Friday, March 25, 2011

Project Pichincha - Day 11 (Thursday)

24 March 2011 at 4pm

Project Number 2 - Day 16 (Thursday)

So yesterday I was in a weird mood. I didn't sleep well the night before, I ran in the morning and my body was really sore, and I didn't feel satisfied from breakfast, lunch or dinner. It got me all to thinking... I think it's safe to say that I eat for comfort. I didn't feel hungry yesterday and I didn't feel full but I kept thinking to myself 'I should probably eat something, that would make me feel better.' Which is oh so wrong on oh so many levels. Why does my brain equate the two things? I feel sad, well eat something. I feel stressed, well eat something. I feel nervous, anxious, or scared, well eat something. I feel like celebrating, well eat something! Now, don't get me wrong... I love food. It was a big part of my childhood and it's a big part of my adulthood but when does a love of cooking, sharing, and eating together turn into something dangerous. I'm pretty sure that comfort eating is the disease that people that are 1000 lbs have. They eat to make themselves feel better. With all of that said, I don't really have any more. I'm not sure what the next step is. Does one replace eating with something else, like, say, running? Or does one deal with the emotions in a different way? More on that when I come to it...

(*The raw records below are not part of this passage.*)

/-- A move in progress (R85, R86): the tiles flipped, the tile copying, the accesses held for it. The source of a guest's move, which
its directory's package decides, holds one too. -/
structure Move where
  present : List Nat := []
  copying : Option Nat := none
  held : List Held := []           -- in the order of arrival
  /-- Tiles that go first under R90, in order of first access. -/
  demand : List Nat := []
  /-- Colour of the copies (R341): 1 yellow, 2 red. -/
  colour : Nat := 2
  /-- The tile's bytes have been read from a source elsewhere, and go on to a destination elsewhere. -/
  relayed : Bool := false
  /-- An access of the copy failed: the tile does not flip before it is copied again. -/
  failed : Bool := false
  evacuation : Bool := false
  /-- A source in another package has marked the tile copying. -/
  marked : Bool := false
  /-- Once every location cache has been told: the packages that have not acknowledged (R85 step 5). -/
  acks : Option (List Nat) := none
deriving DecidableEq, Repr, Inhabited

/-- A partition's placement policy (R97). -/
structure Policy where
  minCount : Nat := 64
  dominance : Nat := 12
  hysteresis : Nat := 4
  decay : Nat := 1
  demand : Nat := 0b1111
  lendAccel : Nat := 0b1001
  lendHost : Nat := 0b1001
  mirror : Nat := 0b0110
  maxMoves : Nat := 0
deriving DecidableEq, Repr, Inhabited

/-- Package-wide placement settings (R98). -/
structure Budget where
  budget : Nat := 2048
  lowWater : Nat := 9728
  powerMargin : Nat := 5
  resync : Nat := 512
deriving DecidableEq, Repr, Inhabited

/-- A lend region (R79). -/
structure Lend where
  host : Bool := false
  holder : Nat := 0
  base : Nat := 0
  count : Nat := 0
  clearing : Bool := false
deriving DecidableEq, Repr, Inhabited

/-- A stack's registers and service state (R69, R70, R99, R103). -/
structure Stack where
  joined : Bool := false
  fenced : Bool := false
  hot : Bool := false
  evacuated : Bool := false
  spareRows : Nat := 1024
  ce : Nat := 0
  ue : Nat := 0
  rowHits : AMap Nat := []         -- occasions of correction per row in this scrub pass
  scrubPass : Nat := 0             -- the pass in which `rowHits` counts
  scrubbed : List Nat := []        -- atoms that patrol scrub has read in this pass
  evacMoved : Nat := 0
  evacuating : Bool := false
  trainFails : Nat := 0
  selfRefresh : Bool := false
  lastRefresh : Nat := 0           -- the last refresh slot taken
  activating : Bool := false
deriving DecidableEq, Repr, Inhabited
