-- ==== Sys2Proof/Machine/Access.lean ====
section
/-! DEFINITION. Accesses: the map of the node (R33), the checks of R29–R43, owner tags (R121, R122), poison (R68), lanes and
acceptance (R259, R260), counters (R124, R266), atomics (R177), trackers (R293, R313), far-line copies (R270, R271). -/
namespace Sys2Proof.Machine

/-! ## Addresses (R27, R33, R36) -/

def addrTray (a : Nat) : Nat := bits a 51 5
/-- Tray × 16 + node. -/
def addrNode (a : Nat) : Nat := bits a 47 9
def addrOff (a : Nat) : Nat := bits a 0 47

/-- A node of a Devik package: 8 or 9 of its tray (R17). -/
def isDevik (node : Nat) : Bool := node % 16 == 8 || node % 16 == 9

inductive Win
  | pool (p : Nat)
  | spad (g o : Nat)
  | gcw (g o : Nat)
  | scw (n o : Nat)
  | ncw (o : Nat)
  | host (v : Nat)
  | reserved
deriving DecidableEq, Repr

/-- The window an offset lies in (R33). -/
def winOf (off : Nat) : Win :=
  if off < 0x020000000000 then .pool (off / 0x200000)
  else if off < 0x020040000000 then .spad ((off - 0x020000000000) / 0x2000000) ((off - 0x020000000000) % 0x2000000)
  else if off < 0x020042000000 then .gcw ((off - 0x020040000000) / 0x100000) ((off - 0x020040000000) % 0x100000)
  else if off < 0x020042200000 then .scw ((off - 0x020042000000) / 0x100000) ((off - 0x020042000000) % 0x100000)
  else if off < 0x020042300000 then .ncw (off - 0x020042200000)
  else if 0x400000000000 ≤ off then .host (off - 0x400000000000)
  else .reserved

def isCtlOff (off : Nat) : Bool := decide (0x020040000000 ≤ off ∧ off < 0x020042300000)
def spadBase (g : Nat) : Nat := 0x020000000000 + g * 0x2000000

/-- The home hub die of an offset (R36); a fenced die's roles fall to the next (R450). -/
def homeHd (s : State) (off : Nat) : Nat :=
  let h := match winOf off with
    | .pool p => p % 4
    | .spad g _ => g / 8
    | .gcw g _ => g / 8
    | _ => 0
  if s.isUnitFenced 7 h then (h + 1) % 4 else h

/-- Bytes of this node are keyed by their offset, those of another node by their fabric address (log entry 11).
Log: 11 DESIGN CHOICE. -/
def keyOf (s : State) (node off : Nat) : Nat := if node = s.self then off else nodeBase node + off

/-- The directory entry of a parcel of a node: this node's, or that of a guest (R77, R81). -/
def entOf (s : State) (node p : Nat) : DirEntry :=
  if node = s.self then s.ent p
  else AMap.get {} s.mem.guests (node * 2 ^ 20 + p)

def setEntOf (s : State) (node p : Nat) (e : DirEntry) : State :=
  if node = s.self then s.setEnt p e
  else s.modMem fun m => { m with guests := AMap.set m.guests (node * 2 ^ 20 + p) e }

/-- The number under which a parcel of a node is kept here: an own parcel's is its own, another's has its node above it. -/
def parcelKey (s : State) (node p : Nat) : Nat := if node = s.self then p else node * 2 ^ 20 + p
/-- The node of a parcel kept under a number. -/
def keyedNode (s : State) (k : Nat) : Nat := if k < 2 ^ 20 then s.self else k / 2 ^ 20
def entAt (s : State) (k : Nat) : DirEntry := entOf s (keyedNode s k) (k % 2 ^ 20)

/-- The location of the ordering point of the tile at an offset (R84): during a move, the source until the tile flips. -/
def ordLoc (s : State) (node off : Nat) : Loc :=
  let p := off / 0x200000
  let e := entOf s node p
  let mv : Move := AMap.get {} s.mem.moves (parcelKey s node p)
  if e.st = 2 ∧ ! mv.present.contains (off % 0x200000 / 0x4000) then e.src else e.home

def locLocal (s : State) (l : Loc) : Bool := l.kind == 1 && l.holder == s.self

/-- What a hub die's lanes lead to for an offset served here. -/
def targetOf (s : State) (node off : Nat) : Target :=
  match winOf off with
  | .spad g _ => .spad g
  | _ => .stack (ordLoc s node off).stack

/-- The lane of an access by its source node (R260). -/
def laneOf (s : State) (src : Nat) : Lane :=
  if src = s.self then .package else if src / 16 = s.tray then .tray else .rack

/-- The end point that a port faces: tray × 16 + node. Log: 90 DEDUCED. -/
def epOf (s : State) (port : Nat) : Option Nat :=
  match s.manPort port with
  | some e => if e.endPoint then some e.node else none
  | none => none

/-- The packet entered through an end-point port. -/
def fromEp (s : State) (p : Packet) : Bool := decide (p.inPort < 128) && (epOf s p.inPort).isSome

/-! ## Cutting ranges -/

/-- Cut a range into pieces that cross no multiple of `blk` and hold at most `mx` bytes. -/
def cutRange (blk mx : Nat) : Nat → Nat → Nat → List (Nat × Nat)
  | 0, _, _ => []
  | n + 1, a, len =>
    if len = 0 then []
    else
      let k := max 1 (min len (min mx (blk - a % blk)))
      (a, k) :: cutRange blk mx n (a + k) (len - k)

/-- The parts of a range in each 64-byte atom. -/
def atomParts (a len : Nat) : List (Nat × Nat) := cutRange 64 64 (len / 64 + 2) a len

/-- The multiples of 64 that a range touches, over 64. -/
def atomsOf (a len : Nat) : List Nat := if len = 0 then [] else range' (a / 64) ((a + len - 1) / 64 - a / 64 + 1)

/-! ## Owner tags, poison, bytes (R68, R121, R122) -/

/-- The allocation owner of a granule: the partition of the list that holds it. -/
def granOwner (s : State) (g gran : Nat) : Option Nat :=
  ((s.grp g).lists.find? fun l => decide (l.granFirst ≤ gran) && decide (gran < l.granFirst + l.granCount)).map (·.part)

def isSpadKey (k : Nat) : Bool := decide (0x020000000000 ≤ k ∧ k < 0x020040000000)

/-- The line's tag names this partition. -/
def tagIs (s : State) (line part : Nat) : Bool := AMap.find s.mem.tags line == some part

/-- The bytes a partition reads from a key on: a scratchpad line of another tag reads as zero (R122). -/
def readMem (s : State) (key len part : Nat) : Bytes :=
  (atomParts key len).flatMap fun x =>
    if isSpadKey x.1 && ! tagIs s (x.1 / 64) part then List.replicate x.2 0 else Mem.readBytes s.mem.cells x.1 x.2

/-- The poisoned atoms and lines that a partition's read meets (R68, R121). Log: 41 DEDUCED. -/
def badAtoms (s : State) (key len part : Nat) : List Nat :=
  (atomsOf key len).filter fun a => s.mem.poison.contains a && (! isSpadKey (a * 64) || tagIs s a part)

/-- Bytes read from `key` on, with the poison value of all ones for the poisoned atoms among them (R68). -/
def withPoison (key : Nat) (bad : List Nat) (d : Bytes) : Bytes :=
  if bad.isEmpty then d else d.zipIdx.map fun x => if bad.contains ((key + x.2) / 64) then 0xFF else x.1

/-- The name of an atom of a frame that holds no parcel's bytes: above every key (R73). -/
def frameAtom (stack atom : Nat) : Nat := 2 ^ 58 + stack * 2 ^ 30 + atom

/-- The node and the offset that a key stands for. -/
def keyNode (s : State) (key : Nat) : Nat := if key < 2 ^ 47 then s.self else addrNode key
def keyOff (key : Nat) : Nat := addrOff key

/-- The stack that holds an atom named by its key over 64. -/
def atomStack (s : State) (a : Nat) : Nat :=
  if 2 ^ 58 ≤ a then a / 2 ^ 30 % 32 else (ordLoc s (keyNode s (a * 64)) (keyOff (a * 64))).stack

/-- Atoms on a stack's poison list, those of guests and of frames without a parcel among them. -/
def poisonOn (s : State) (stack : Nat) : Nat :=
  s.mem.poison.countP fun a => ! isSpadKey (a * 64) && atomStack s a == stack

/-- The address that a fault record names for an atom. -/
def atomAddr (s : State) (a : Nat) : Nat := if a * 64 < 2 ^ 47 then s.base + a * 64 else a * 64 % 2 ^ 56
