/-- The engine group of a member of this package. -/
def memberEg (n : CollNode) (self m : Nat) : Option Nat :=
  (n.members.find? fun x => x.1 == m && entKind x.2 == 0 && entNode x.2 == self).map fun x => entEg x.2

/-- The end point that a member is. -/
def memberEp (n : CollNode) (m : Nat) : Option Nat :=
  (n.members.find? fun x => x.1 == m && entKind x.2 == 1).map fun x => entNode x.2

/-- The join of a member of this package on a group's current operation. -/
def joinOf (s : State) (g group : Nat) : Option (Nat × Join) :=
  (s.grp g).joins.find? fun x => x.2.group == group && ! x.2.done && x.2.abortReason == 0

def Join.opOf (j : Join) : CollOp :=
  { count := j.count, opgen := j.opgen, op := j.op, ty := j.ty, outFmt := j.outFmt, fn := j.fn, root := j.root, group := j.group }

/-! ## Packets -/

/-- A collective packet of this package towards a node, which ADDR names as in every packet (R320); the address that R235 states for
it stands in the bits below. Log: 82 DESIGN CHOICE. -/
def collPkt (s : State) (n : CollNode) (opcode dest vc : Nat) : Packet :=
  { addr := nodeBase dest, opcode := opcode, srcNode := s.self, port := 38 + s.self % 2, vc := vc, part := if vc = 5 then 0 else n.part
    group := n.group, holder := some dest, digest := if opcode = opACK ∨ opcode = opNACK ∨ vc = 5 then 0 else n.digest.getD 0 }

/-- An ACK, with the map of one sub-chunk, or a NACK of a sub-chunk, by its name (R234, R289). -/
def verdictPkt (s : State) (n : CollNode) (opcode dest name : Nat) : Packet :=
  { collPkt s n opcode dest 4 with
    addr := nodeBase dest + nameBlk name * 2 ^ 24 + nameRun name, chunk := nameChunk name
    len := if opcode = opACK then 8 else 0, payload := if opcode = opACK then leBytes 8 1 else [] }

/-- The packets of a sub-chunk from an address on; the last carries the check of R243. `place` gives ADDR from the byte
offset within the sub-chunk. Log: 74 DEDUCED. -/
def subPkts (p : Packet) (place : Nat → Nat) (d : Bytes) (crc : Nat) : List Packet :=
  (cutRange 2048 2048 4 0 d.length).map fun x =>
    let last := x.1 + x.2 == d.length
    { p with addr := place x.1, len := x.2, last := last, crc := if last then crc else 0, payload := slice d x.1 x.2 }

def sendAll (s : State) (l : List Packet) : State := l.foldl send s

/-- The bytes of a unit's packets in order. -/
def unitBytes (l : List Packet) : Bytes := (l.filter fun p => ! p.last).flatMap (·.payload) ++ (l.filter (·.last)).flatMap (·.payload)
def unitPoison (l : List Packet) : Bool := l.any (·.poison)
def unitCrc (l : List Packet) : Nat := ((l.find? (·.last)).map (·.crc)).getD 0
def unitHead (l : List Packet) : Packet := ((l.find? fun p => ! p.last).orElse fun _ => l.head?).getD {}

/-- A unit passes its check (R243, R309). -/
def unitOk (l : List Packet) : Bool := ! unitPoison l && crc64 (unitBytes l) == unitCrc l

/-! ## The end of an operation for a member (R253, R255, R256) -/

/-- The join's COLL_WAIT may complete. -/
def joinFinished (j : Join) : Bool :=
  j.abortReason != 0 ||
  (j.done && (List.range (j.opOf.resultChunks j.n j.member)).all fun c => AMap.find j.verdicts c == some true)

def joinStatus (j : Join) : Nat :=
  if j.abortReason = 1 then MISMATCH else if j.abortReason ≠ 0 then TIMEOUT else if j.poisonedN ≠ 0 then POISONED else OK

/-- DETAIL of COLL_WAIT (R256), from bit 256 of the record. -/
def joinDetail (j : Join) : Nat :=
  pack [(16, j.group), (16, j.opgen), (8, j.abortReason), (1, b2n j.late), (7, 0), (12, j.offender), (4, 0), (9, j.detect),
        (23, 0), (32, j.reissued), (32, j.poisonedN), (48, j.startFrame)]

def joinPassed (j : Join) : Nat := j.verdicts.countP (·.2)

/-- Nothing waits any longer for the accesses of joins that have gone. -/
def dropJoinTracks (s : State) (g : Nat) (slots : List Nat) : State :=
  let own (o : Owner) : Owner := match o with
    | .coll g' k _ _ => if g' = g ∧ slots.contains k then .none else o
    | o => o
  (s.modFab fun f => { f with tracks := f.tracks.map fun t => { t with owner := own t.owner } }).modXlat fun x => { x with
    accs := x.accs.map fun a => { a with owner := own a.owner } }

/-- COLL_WAITs that have started and whose operation has ended complete, and release their slots (R175). -/
def collWake (s : State) (g : Nat) : State :=
  let x := s.grp g
  let fin (l : CmdList) (slot : Nat) : Option (Nat × Join) :=
    x.joins.find? fun y => y.2.list == l.id && y.2.slot == slot && joinFinished y.2
  let qs := AMap.mapVals (fun _ q =>
    match x.list? q.list with
    | none => q
    | some l =>
      let upd (r : Running) : Running :=
        if r.opcode = 0x31 ∧ r.st = 0 then
          match fin l (bits (cmdAt l r.idx) 64 5) with
          | some (_, j) => { r with st := 1, status := joinStatus j, count := joinPassed j, detail := joinDetail j }
          | none => r
        else r
      { q with started := q.started.map upd }) x.queues
  let gone := x.joins.filter fun y => joinFinished y.2 && x.queues.any fun q =>
    q.2.list == y.2.list && q.2.started.any fun r =>
      r.opcode == 0x31 && r.st == 0 &&
        (match x.list? q.2.list with | some l => bits (cmdAt l r.idx) 64 5 == y.2.slot | none => false)
  dropJoinTracks (s.setGrp g { x with queues := qs, joins := x.joins.filter fun y => ! gone.any (·.1 == y.1) }) g (gone.map (·.1))

def collWakeAll (s : State) : State := (List.range 32).foldl collWake s

/-! ## The speculation table (R246) -/

def refOf (j : Join) (chunk : Nat) : HoldRef := { group := j.group, opgen := j.opgen, chunk := chunk }

/-- The chunks that a read of a range of keys holds. -/
def holdsOf (x : Group) (key len : Nat) : List HoldRef :=
  (x.spec.filter fun e =>
    (decide (e.lo < key + len) && decide (key < e.hi)) || (atomsOf key len).any e.lines.contains).map (·.ref)

/-- List the lines a holding command writes under the chunks it holds. -/
def listLines (x : Group) (refs : List HoldRef) (lines : List Nat) : Group :=
  { x with spec := x.spec.map fun e => if refs.contains e.ref then { e with lines := (e.lines ++ lines).eraseDups } else e }

/-- A chunk's verdict is not yet known, or it failed. -/
def specOf (x : Group) (r : HoldRef) : Option SpecEntry := x.spec.find? fun e => e.ref == r

/-- The poison notice of R246: commands that hold the chunk become INVALID; whether any does. -/
def poisonNotice (s : State) (g : Nat) (r : HoldRef) : State × Bool :=
  let x := s.grp g
  (s.setGrp g { x with queues := AMap.mapVals (fun _ q =>
     { q with started := q.started.map fun y => if y.holds.contains r then { y with invalid := true } else y }) x.queues },
   x.queues.any fun q => q.2.started.any fun y => y.holds.contains r)

/-- Drop a member's entries of an operation (R246: it completes or aborts). -/
def clearSpec (s : State) (g group opgen : Nat) : State :=
  s.modGrp g fun x => { x with spec := x.spec.filter fun e => ! (e.ref.group == group && e.ref.opgen == opgen) }

/-- A join of a group, by its collective slot. -/
def joinAt (s : State) (g slot : Nat) : Join := AMap.get {} (s.grp g).joins slot

/-- List landed chunks while the table has room, and increase CHUNK_CTR over the landed prefix (R245, R246). -/
def advanceLanded (s : State) (g slot : Nat) : Nat → State
  | 0 => s
  | k + 1 =>
    let j := joinAt s g slot
    if j.landed.contains j.counted ∧ (s.grp g).spec.length < 256 then
      let (off, len) := j.opOf.dstPlace j.n j.counted
      let key := keyOf s (addrNode (j.dst + off)) (addrOff (j.dst + off))
      let s := s.modGrp g fun x => { x with spec := x.spec ++ [{ ref := refOf j j.counted, lo := key, hi := key + len }] }
      let s := modJoin s g slot fun j => { j with counted := j.counted + 1 }
      let s := match j.ctr with
        | some c => increase s g c (s.node ((nodeOf s j.group).elim 0 (·.1))).part 1
        | none => s
      advanceLanded s g slot k
    else s

/-- Every join of a group advances as far as its speculation table has room (R246). -/
def advanceAll (s : State) (g : Nat) : State :=
  ((s.grp g).joins.map (·.1)).foldl (fun s k => advanceLanded s g k 257) s

/-! ## Aborts (R248, R251, R254, R255) -/

/-- Free an operation's buffers at a node. -/
def CollNode.clear (n : CollNode) : CollNode :=
  { n with digest := none, desc := none, joined := [], dst := [], ctr := [], parts := [], units := [], accs := [], held := [],
           sentParts := [], failedLegs := [], emitted := 0 }

/-- After an abort the contents of DST are undefined (R255): the bytes of it that are here become free.
Log: 207 DEDUCED. -/
def freeDst (s : State) (j : Join) (part : Nat) : State :=
  let o := j.opOf
  let len := if o.receives j.member then o.dstRuns j.n * o.dstRun j.n * bpe o.outFmt else 0
  (cutRange 4096 4096 (len / 2048 + 3) j.dst len).foldl (fun s x =>
    match placeOf s x.1 with
    | .here node off =>
      if isCtlOff off ∨ accCheck s node off x.2 part true ≠ some OK then s
      else let (v, s) := s.draw; performWrite s (keyOf s node off) (leBytes x.2 v) part false
    | _ => s) s

/-- An abort at a node: the state of R255, COLL_WAITs of its members complete, ABORT to its end-point members. -/
def applyAbort (s : State) (slot reason offender detect : Nat) : State :=
  let n := s.node slot
  if n.st = 2 then s
  else
    let s := s.setNode slot { n.clear with st := 2, lastReason := reason }
    let s := collCount s (min reason 6)
    let abortPkt (dest : Nat) : Packet := { collPkt s n opABORT dest 5 with
      len := 8, payload := leBytes 8 (pack [(8, reason), (12, offender), (9, detect)]) }
    let s := n.members.foldl (fun s m =>
      match memberEg n s.self m.1 with
      | some g =>
        (match joinOf s g n.group with
         | some (k, j) =>
           let s := dropJoinTracks (modJoin s g k fun j => { j with
             abortReason := reason, offender := offender, detect := detect }) g [k]
           collWake (clearSpec (freeDst s j n.part) g j.group j.opgen) g
         | none => s)
      | none => send s (abortPkt (entNode m.2))) s
    -- the apex passes the abort to every other node
    if n.apex then n.childNodes.foldl (fun s d => send s (abortPkt d)) s else s

/-- Every member's OPGEN 0 and the node IDLE (R255); a node whose die is fenced stays ABORTED (R229). Log: 209 DEDUCED. -/
def applyReset (s : State) (slot : Nat) : State :=
  let n := s.node slot
  let s := s.setNode slot { n.clear with st := if s.isUnitFenced 3 n.xd then 2 else 0, opgen := 0, epGen := [] }
  let s := clearGen s n.group
  let rs (dest : Nat) : Packet := collPkt s n opRESET dest 5
  let s := n.members.foldl (fun s m => if entKind m.2 = 1 then send s (rs (entNode m.2)) else s) s
  if n.apex then n.childNodes.foldl (fun s d => send s (rs d)) s else s

/-- An abort detected at this node (R255): here at once, to the apex, and through it to all; after NODE the group resets.
Log: 77 DEDUCED, 78 DEDUCED. -/
def collAbortOp (s : State) (slot reason offender : Nat) : State :=
  let n := s.node slot
  if n.st = 2 ∨ (n.st = 0 ∧ reason ≠ 5 ∧ reason ≠ 6) then s
  else
    let s := applyAbort s slot reason offender s.self
    let s := if n.apex then s else send s { collPkt s n opABORT n.apexNode 5 with
      len := 8, payload := leBytes 8 (pack [(8, reason), (12, offender), (9, s.self)]) }
    if n.apex ∧ reason = 3 then applyReset s slot else s

/-- The first failure of a leg's sub-chunk is remembered; a second aborts with CHECK (R248). -/
def legFails (s : State) (slot who key : Nat) : State × Bool :=
  let n := s.node slot
  if n.failedLegs.contains (who, key) then (collAbortOp s slot 4 0xFFF, true)
  else (s.setNode slot { n with failedLegs := n.failedLegs ++ [(who, key)] }, false)

/-! ## Landing at a member of this package (R245) -/

/-- An access of a join of a kind, for a sub-chunk, is in progress. -/
def joinBusy (s : State) (g slot key kind : Nat) : Bool :=
  (s.fab.tracks.any fun t => t.owner == .coll g slot key kind) || s.xlat.accs.any fun a => a.owner == .coll g slot key kind

/-- Where a result sub-chunk stands: `key` is result chunk × 4 + sub-chunk. -/
def subPlace (j : Join) (key : Nat) : Nat × Nat :=
  let (off, len) := j.opOf.dstPlace j.n (key / 4)
  (j.dst + off + key % 4 * 4096, min 4096 (len - key % 4 * 4096))

/-- A sub-chunk stored in another package, or in host memory, is read back. -/
def askBack (s : State) (g slot key : Nat) : State :=
  let j := joinAt s g slot
  let (a, n) := subPlace j key
  let s := modJoin s g slot fun j => { j with asked := key :: j.asked }
  (awayPieces s [(a, n, true)]).foldl (fun s p => readPiece s g (.coll g slot key 1) j.ctx p.1 p.2.1 true opRD) s

/-- The writes of a sub-chunk have ended: it is stored, unless one was refused; with its chunk's last one the chunk has landed. -/
def subStored (s : State) (g slot : Nat) (x : Nat × Nat × Bool) : State :=
  let lost := (joinAt s g slot).lostSubs.contains x.1
  let s := modJoin s g slot fun j => { j with
    landing := j.landing.filter (·.1 != x.1), subs := if lost then j.subs else j.subs ++ [x] }
  if lost then s
  else
    let s := askBack s g slot x.1
    let j := joinAt s g slot
    let c := x.1 / 4
    let all := (List.range (ceilDiv (j.opOf.dstPlace j.n c).2 4096)).all fun k => j.subs.any fun y => y.1 == c * 4 + k
    if all ∧ ! j.landed.contains c then advanceAll (modJoin s g slot fun j => { j with landed := j.landed ++ [c] }) g else s

/-- A join's sub-chunks whose writes have ended go on. -/
def settleJoin (s : State) (g slot : Nat) : State :=
  ((joinAt s g slot).landing.filter fun x => ! joinBusy s g slot x.1 0).foldl (fun s x => subStored s g slot x) s

/-- One result sub-chunk is written at a member, under the context of its COLL_JOIN (R245). -/
def landSub (s : State) (g slot key : Nat) (pkts : List Packet) : State :=
  let j := joinAt s g slot
  let d := unitBytes pkts
  let a := (subPlace j key).1
  let s := modJoin s g slot fun j => { j with
    subs := j.subs.filter (·.1 != key), landing := j.landing.filter (·.1 != key) ++ [(key, unitCrc pkts, unitPoison pkts)]
    lostSubs := j.lostSubs.filter (· != key), asked := j.asked.filter (· != key), backBad := j.backBad.filter (· != key) }
  settleJoin ((cutRange 4096 4096 3 a d.length).foldl (fun s x =>
    writePiece s g (.coll g slot key 0) j.ctx x.1 (slice d (x.1 - a) x.2) (fun _ => false) opRESULT) s) g slot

Yesterday I did my best to not buy something from every food vendor on the street in hopes of getting out of my funk. I finally just accepted that I was in a funk and that a good nights sleep was probably all I needed.

So for breakfast... I had gone on another run before work and was expecting to be famished by the time I started class at 9:30. I wasn't, so I had some coffee while I blogged and then grabbed a banana to eat after class. I was fine. Not full, but my stomach wasn't sending hungry signals.

For lunch I didn't think I was going to be able to go home, but I also didn't remember to pack a lunch. I decided I should sit down and eat something hardy instead of snacking all afternoon. I got a medium sized salad with chicken from Fruteria Montserrat. But then my class was canceled and so I was able to go home. Once home, I had a small piece of cold lasagna (not very good cold) and a banana with peanut butter.

For dinner, we had left over lasagna. I fell asleep reading SUPER early and slept until about 5:30. This morning I feel rested and refreshed. Not at all in the mood I was in yesterday.